Fig 8 — Rarefaction was consistently as good or better than all other normalization methods at controlling for Type I error and maximizing power to detect differences in treatment groups using alpha-diversity metrics regardless of whether sequencing depth was confounded by treatment group when using sequencing depths drawn from the GlobalPatterns data sets. Statistical comparisons of OTU richness and Shannon diversity were performed using the non-parametric Wilcoxon two-sampled test. Type I errors were assessed as the fraction of 100 simulations that yielded a significant P value (i.e., less than or equal to 0.05) at an effect size of 1.00. Power was assessed as the fraction of 100 simulations that yielded a significant P value at an effect size of 1.15. Data are shown for when the case when individual sequencing depths were sampled with replacement from the GlobalPatterns data set.

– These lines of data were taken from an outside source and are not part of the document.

/-- `modRing` leaves every field but `rings`. -/
@[simp] theorem State.modRing_fields (s : State) (g : Nat) (f : Ring → Ring) :
    (s.modRing g f).pending = s.pending ∧ (s.modRing g f).free = s.free ∧ (s.modRing g f).out = s.out ∧ (s.modRing g f).part = s.part ∧
    (s.modRing g f).boot = s.boot ∧ (s.modRing g f).newel = s.newel ∧ (s.modRing g f).power = s.power ∧ (s.modRing g f).sec = s.sec ∧
    (s.modRing g f).hif = s.hif ∧ (s.modRing g f).mod = s.mod ∧ (s.modRing g f).pages = s.pages ∧ (s.modRing g f).counters = s.counters ∧
    (s.modRing g f).latch = s.latch ∧ (s.modRing g f).lowHalf = s.lowHalf ∧ (s.modRing g f).halls = s.halls ∧ (s.modRing g f).mem = s.mem ∧
    (s.modRing g f).poison = s.poison ∧ (s.modRing g f).corrected = s.corrected ∧ (s.modRing g f).full = s.full ∧
    (s.modRing g f).windows = s.windows ∧ (s.modRing g f).arrived = s.arrived ∧ (s.modRing g f).busyAt = s.busyAt ∧
    (s.modRing g f).heldSince = s.heldSince ∧ (s.modRing g f).items = s.items ∧ (s.modRing g f).lanes = s.lanes ∧
    (s.modRing g f).sel = s.sel ∧ (s.modRing g f).knots = s.knots ∧ (s.modRing g f).loomKnots = s.loomKnots ∧
    (s.modRing g f).knotMsgs = s.knotMsgs ∧ (s.modRing g f).patterns = s.patterns ∧ (s.modRing g f).looms = s.looms ∧
    (s.modRing g f).bobbins = s.bobbins ∧ (s.modRing g f).ledgers = s.ledgers ∧ (s.modRing g f).scrubs = s.scrubs ∧
    (s.modRing g f).caches = s.caches ∧ (s.modRing g f).streams = s.streams ∧ (s.modRing g f).selvs = s.selvs ∧
    (s.modRing g f).progs = s.progs ∧ (s.modRing g f).slvCtl = s.slvCtl ∧ (s.modRing g f).flights = s.flights ∧
    (s.modRing g f).xprCoord = s.xprCoord ∧ (s.modRing g f).xprHeld = s.xprHeld ∧ (s.modRing g f).colls = s.colls ∧
    (s.modRing g f).openings = s.openings ∧ (s.modRing g f).stale = s.stale ∧ (s.modRing g f).transits = s.transits ∧
    (s.modRing g f).rxs = s.rxs ∧ (s.modRing g f).txs = s.txs := by
  and_intros <;> rfl

/-- `bump` leaves every field but `counters`. -/
@[simp] theorem State.bump_fields (s : State) (p c n : Nat) :
    (s.bump p c n).pending = s.pending ∧ (s.bump p c n).free = s.free ∧ (s.bump p c n).out = s.out ∧ (s.bump p c n).part = s.part ∧
    (s.bump p c n).boot = s.boot ∧ (s.bump p c n).newel = s.newel ∧ (s.bump p c n).power = s.power ∧ (s.bump p c n).sec = s.sec ∧
    (s.bump p c n).hif = s.hif ∧ (s.bump p c n).mod = s.mod ∧ (s.bump p c n).pages = s.pages ∧ (s.bump p c n).latch = s.latch ∧
    (s.bump p c n).lowHalf = s.lowHalf ∧ (s.bump p c n).halls = s.halls ∧ (s.bump p c n).mem = s.mem ∧ (s.bump p c n).poison = s.poison ∧
    (s.bump p c n).corrected = s.corrected ∧ (s.bump p c n).full = s.full ∧ (s.bump p c n).windows = s.windows ∧
    (s.bump p c n).arrived = s.arrived ∧ (s.bump p c n).rings = s.rings ∧ (s.bump p c n).busyAt = s.busyAt ∧
    (s.bump p c n).heldSince = s.heldSince ∧ (s.bump p c n).items = s.items ∧ (s.bump p c n).lanes = s.lanes ∧ (s.bump p c n).sel = s.sel ∧
    (s.bump p c n).knots = s.knots ∧ (s.bump p c n).loomKnots = s.loomKnots ∧ (s.bump p c n).knotMsgs = s.knotMsgs ∧
    (s.bump p c n).patterns = s.patterns ∧ (s.bump p c n).looms = s.looms ∧ (s.bump p c n).bobbins = s.bobbins ∧
    (s.bump p c n).ledgers = s.ledgers ∧ (s.bump p c n).scrubs = s.scrubs ∧ (s.bump p c n).caches = s.caches ∧
    (s.bump p c n).streams = s.streams ∧ (s.bump p c n).selvs = s.selvs ∧ (s.bump p c n).progs = s.progs ∧
    (s.bump p c n).slvCtl = s.slvCtl ∧ (s.bump p c n).flights = s.flights ∧ (s.bump p c n).xprCoord = s.xprCoord ∧
    (s.bump p c n).xprHeld = s.xprHeld ∧ (s.bump p c n).colls = s.colls ∧ (s.bump p c n).openings = s.openings ∧
    (s.bump p c n).stale = s.stale ∧ (s.bump p c n).transits = s.transits ∧ (s.bump p c n).rxs = s.rxs ∧ (s.bump p c n).txs = s.txs := by
  and_intros <;> rfl

/-- `modKnot` leaves every field but `knots`. -/
@[simp] theorem State.modKnot_fields (s : State) (k : Nat) (f : Knot → Knot) :
    (s.modKnot k f).pending = s.pending ∧ (s.modKnot k f).free = s.free ∧ (s.modKnot k f).out = s.out ∧ (s.modKnot k f).part = s.part ∧
    (s.modKnot k f).boot = s.boot ∧ (s.modKnot k f).newel = s.newel ∧ (s.modKnot k f).power = s.power ∧ (s.modKnot k f).sec = s.sec ∧
    (s.modKnot k f).hif = s.hif ∧ (s.modKnot k f).mod = s.mod ∧ (s.modKnot k f).pages = s.pages ∧ (s.modKnot k f).counters = s.counters ∧
    (s.modKnot k f).latch = s.latch ∧ (s.modKnot k f).lowHalf = s.lowHalf ∧ (s.modKnot k f).halls = s.halls ∧ (s.modKnot k f).mem = s.mem ∧
    (s.modKnot k f).poison = s.poison ∧ (s.modKnot k f).corrected = s.corrected ∧ (s.modKnot k f).full = s.full ∧
    (s.modKnot k f).windows = s.windows ∧ (s.modKnot k f).arrived = s.arrived ∧ (s.modKnot k f).rings = s.rings ∧
    (s.modKnot k f).busyAt = s.busyAt ∧ (s.modKnot k f).heldSince = s.heldSince ∧ (s.modKnot k f).items = s.items ∧
    (s.modKnot k f).lanes = s.lanes ∧ (s.modKnot k f).sel = s.sel ∧ (s.modKnot k f).loomKnots = s.loomKnots ∧
    (s.modKnot k f).knotMsgs = s.knotMsgs ∧ (s.modKnot k f).patterns = s.patterns ∧ (s.modKnot k f).looms = s.looms ∧
    (s.modKnot k f).bobbins = s.bobbins ∧ (s.modKnot k f).ledgers = s.ledgers ∧ (s.modKnot k f).scrubs = s.scrubs ∧
    (s.modKnot k f).caches = s.caches ∧ (s.modKnot k f).streams = s.streams ∧ (s.modKnot k f).selvs = s.selvs ∧
    (s.modKnot k f).progs = s.progs ∧ (s.modKnot k f).slvCtl = s.slvCtl ∧ (s.modKnot k f).flights = s.flights ∧
    (s.modKnot k f).xprCoord = s.xprCoord ∧ (s.modKnot k f).xprHeld = s.xprHeld ∧ (s.modKnot k f).colls = s.colls ∧
    (s.modKnot k f).openings = s.openings ∧ (s.modKnot k f).stale = s.stale ∧ (s.modKnot k f).transits = s.transits ∧
    (s.modKnot k f).rxs = s.rxs ∧ (s.modKnot k f).txs = s.txs := by
  and_intros <;> rfl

One odd result from this analysis was that the power to detect differences in richness at small effect sizes increased between 1,000 and 2,000 sequences with values of 0.91 and 1.00, respectively. The power then decreased with increasing sequencing effort to 0.57 with 50,000 sequences. This appeared to be because although the parent distributions had very different shapes, they shared a large number of rare taxa. When using rarefaction to compare the distributions at the size of the smallest distribution (i.e., 3,598,077 sequences), the feces parent distribution had an average of 1,559.65 OTUs, and the ocean had an average of 1,335.00 OTUs; they shared an average of 894.66 OTUs. However, when comparing the distributions at 1,000 and 50,000 sequences, the Ocean distribution had greater richness than the feces distribution by 43.76 and 6.05, respectively. Therefore, although more replicates at lower effect sizes yielded a significant P value at shallow rather than deeper sequencing depths for richness, the direction of the difference in richness was incorrect. This result underscores the challenges one faces when comparing communities using metrics based on presence-absence data like richness and Jaccard and Unweighted UniFrac distances.

DISCUSSION

The conclusions from WNWN have had a lasting impact on how researchers analyze microbiome sequence data. As I have demonstrated, using WNWN’s simulation framework, their claims are not supported. The most important points that lead to the difference in our conclusions include the choice of clustering algorithm and arbitrarily selecting a sequencing effort threshold that was used to remove samples. Furthermore, the decision to evaluate the effectiveness of normalization methods based on clustering samples adds a layer of analysis that has been controversial and not widely used. Ultimately, the authors’ choice of the word “rarefying” has sewn confusion in the field because it is often used in place of the word “rarefaction”. As I have demonstrated, there were numerous choices throughout the original study that resulted in rarefying/subsampling looking worse than it truly is. In fact, when the data of the current study are taken as a whole, rarefaction is the preferred approach. Short of obtaining the exact same number of sequences from each sample, rarefaction remains the best approach to control for uneven sequencing effort when analyzing alpha- and beta-diversity metrics. Although beyond the scope of the current study, the same principles would also support using rarefaction to control for uneven sequencing effort when calculating alpha- and beta-diversity metrics in shotgun metagenomic sequencing analyses.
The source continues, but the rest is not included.